Women usually receive smaller pension than men for several reasons. Women
receive benefits based upon their own earnings, which are generally lower
than the earnings of men. In addition, using gender-specific mortality rates
to calculate life expectancy produces a lower annuity because women generally
live longer than men. Therefore, in order for a woman to receive the same
pension as a man with the same salary, she would have to retire later than
the man (Kritzer, 2000, 13). As of March of 1999, about 50 percent of all
pensioners under the privatized system had retired early, 86 percent of
them being men (Kritzer, 2000, 3).
The new pension scheme was supposed to make future old-age benefits more
secure, but the Latin American experience shows that the PAYG risks are
traded for other risks in the transition from public to the funded scheme.
In an IFF scheme, the amount of future old-age benefits is dependent on
rates of return of the pension assets. The investment risk therefore is
the burden of the insured. Inflation may decrease the real amount of accumulated
pension capital. This risk cannot be insured in a private pension fund scheme.
CPI-indexed securities could solve this problem, but they are not being
used in any of the second-generation countries (Muller, 2000, 513). Chile
is the only country that accounted for inflation through their adjusted
currency.
Another risk with the new pension scheme is the lack of investment opportunity.
Pension funds are supposed to invest accumulated pension capital on the
local financial market in order to close the "savings gap" because
people are believed to reduce their private spending and save more. Therefore,
their investments are needed in the local financial market. In order to
achieve this, restrictive portfolio regulation was implemented. Crises in
South East Asia, Rusia and Brazil show that local capital markets, especially
for developing countries, are sensitive to major financial market crashes
around the world. The Mexican Tequila crisis for instance created losses
in the Chilean pension funds in 1995. (Muller, 2000, 513)
Conclusion
In Chile, the system's planners assume that the 10 percent contributions will provide adequate pensions of between 50 and 70 percent of the final salary of the contributors. This theory is based entirely on the assumption that there will be a 7 percent real rate of return. There have been high rates of return up until now, but over the long run it might not be realistic to expect over 7 percent real rates of return (Myers, 1996, 213). Therefore, it is too early to say that the Chilean system is a great success. Those who have retired by 1999, rely mainly on recognition bonds as a large portion of their pension.

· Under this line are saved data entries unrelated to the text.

theorem execEngineJobStart_keeps {c : CoreId} {id : Nat} {s : State} (h : s.Inv) :
    OutInv (execEngineJobStart c id s) :=
  .next (retryCopyWindow_keeps (startJob_keeps h))

theorem execEngineJobComplete_keeps {c : CoreId} {id : Nat} {s : State} (h : s.Inv) :
    OutInv (execEngineJobComplete c id s) :=
  .next (retryCopyWindow_keeps (runJob_keeps h))

theorem execEngineJobFault_keeps {c : CoreId} {id : Nat} {s : State} (h : s.Inv) :
    OutInv (execEngineJobFault c id s) := by
  unfold execEngineJobFault
  split
  · exact .next h
  · split
    · exact .next h
    · exact .next (endJob_keeps h)

/-! ### The tile instructions (`Machine/TileInstr.lean`) -/

theorem configure_keeps {s : State} {c n : Nat} {cfg back : Word} (h : s.Inv) :
    OkInv id (configure s c n cfg back) := by
  unfold configure
  refine .guard ?_
  dsimp only
  split
  · exact .error
  · exact .guard (.ite (.check fun _ => .guard (.guard (.next (State.modTile_keeps h))))
      (.guard (.guard (.next (State.modTile_keeps h)))))

theorem copyRow_keeps {s : State} {c n : Nat} {into : Bool} {base stride : Word} {r : Nat} (h : s.Inv) :
    OkInv id (copyRow s c n into base stride r) :=
  .ite
    (.bind (loadData_keeps h) fun _ h => .bind (orderBefore_keeps h) fun _ h2 => homeWrite_keeps h2)
    (.bind (orderBefore_keeps h) fun _ h1 => .bind (readPiece_keeps h1) fun _ h => storeData_keeps h)

theorem copyRows_keeps {c n : Nat} {into : Bool} {base stride : Word} {fuel : Nat} {s : State} {i : Nat} (h : s.Inv) :
    (copyRows c n into base stride fuel s i).1.Inv := by
  match fuel, i with
  | 0, _ =>
    exact h
  | fuel + 1, i =>
    rw [copyRows]
    split
    · next e => exact copyRows_keeps (copyRow_keeps h _ e)
    · exact h

theorem copyTile_keeps {s : State} {c n : Nat} {into : Bool} {base stride : Word} (h : s.Inv) :
    OkInv id (copyTile s c n into base stride) := by
  unfold copyTile
  split
  · next e => exact .next (ite_keeps (markDirty_keeps (fst_keeps e (copyRows_keeps h)))
      (fst_keeps e (copyRows_keeps h)))
  · exact .error

theorem rowBody_keeps {n : Fin 64} {into : Bool} {n' : Nat} {l : List Vec} {s : State} (h : s.Inv) :
    OkInv id (rowBody n into n' l s) :=
  .check fun _ => .ite (.check fun _ => copyTile_keeps h) (.check fun _ => copyTile_keeps h)

theorem earlierRows_keeps {s : State} {n : Fin 64} {into : Bool} {a b : Fin 32} (h : s.Inv) :
    (earlierRows s n into a b).Inv := by
  unfold earlierRows
  dsimp only
  split
  · split
    · split
      · next e => exact ite_keeps (markDirty_keeps (fst_keeps e (copyRows_keeps h))) (fst_keeps e (copyRows_keeps h))
      · exact h
    · exact h
  · exact h

theorem execTld_keeps {n : Fin 64} {a b : Fin 32} {s : State} (h : s.Inv) : OutInv (execTld n a b s) :=
  issue_keeps (fun _ _ _ h => rowBody_keeps h) (earlierRows_keeps h)

theorem execTst_keeps {n : Fin 64} {a b : Fin 32} {s : State} (h : s.Inv) : OutInv (execTst n a b s) :=
  issue_keeps (fun _ _ _ h => rowBody_keeps h) (earlierRows_keeps h)

theorem execTzero_keeps {n : Fin 64} {s : State} (h : s.Inv) : OutInv (execTzero n s) :=
  issue_keeps
    (fun _ _ _ h =>
      .check fun _ =>
        .check fun _ =>
          .bind (orderBefore_keeps h) fun _ h1 => .bind (homeWrite_keeps h1) fun _ h2 => .next (markDirty_keeps h2))
    h

theorem fetchTile_keeps {s : State} {c n : Nat} (h : s.Inv) : OkInv id (fetchTile s c n) :=
  .check fun _ => .ite (.next h) (.ite (.next (requestKeep_keeps h))
    (.next (tryWanted_keeps (State.modTile_keeps h))))

theorem evictTile_keeps {s : State} {c n : Nat} (h : s.Inv) : OkInv id (evictTile s c n) :=
  .check fun _ => .ite (.next h) (.ite .error (.ite .error (.next (State.modTile_keeps (requestEvict_keeps h)))))

theorem pinTile_keeps {n : Nat} {b : Bool} {n' : Nat} {l : List Vec} {s : State} (h : s.Inv) :
    OkInv id (pinTile n b n' l s) :=
  .check fun _ => .next (State.modTile_keeps h)

theorem execTstat_keeps {n : Fin 64} {sel : Fin 32} {s : State} (h : s.Inv) : OutInv (execTstat n sel s) := by
  unfold execTstat
  refine issue_keeps (fun _ _ _ h => ?_) h
  dsimp only
  split
  · exact putKLater_keeps h
  · exact putKLater_keeps h
  · exact putKLater_keeps h
  · exact .error

theorem execTileFillLastBeat_keeps {c : CoreId} {n : Fin 64} {s : State} (h : s.Inv) :
    OutInv (execTileFillLastBeat c n s) :=
  .next (mirrored_keeps (runFill_keeps h))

Except for Chile, the new private pension schemes in Latin America have
been set up very recently. It is too early for a good evaluation of their
performance. Questions about social security reform will remain unanswered
until the first generation of retirees is able to use their IFF pensions.
Early experience with the mandatory private schemes shows that private pension
funds do not necessarily guarantee efficiency and competition. Even with
privatization, there are problems of coverage, evasion, and payment delays.
Pension privatization is an expensive strategy, both politically and fiscally,
due to the transition costs that result from the shift to private funding.
Because of the high transition costs, there is also no guarantee for a net
growth in national savings. Therefore, privatization is not necessarily
a success for old-age social security.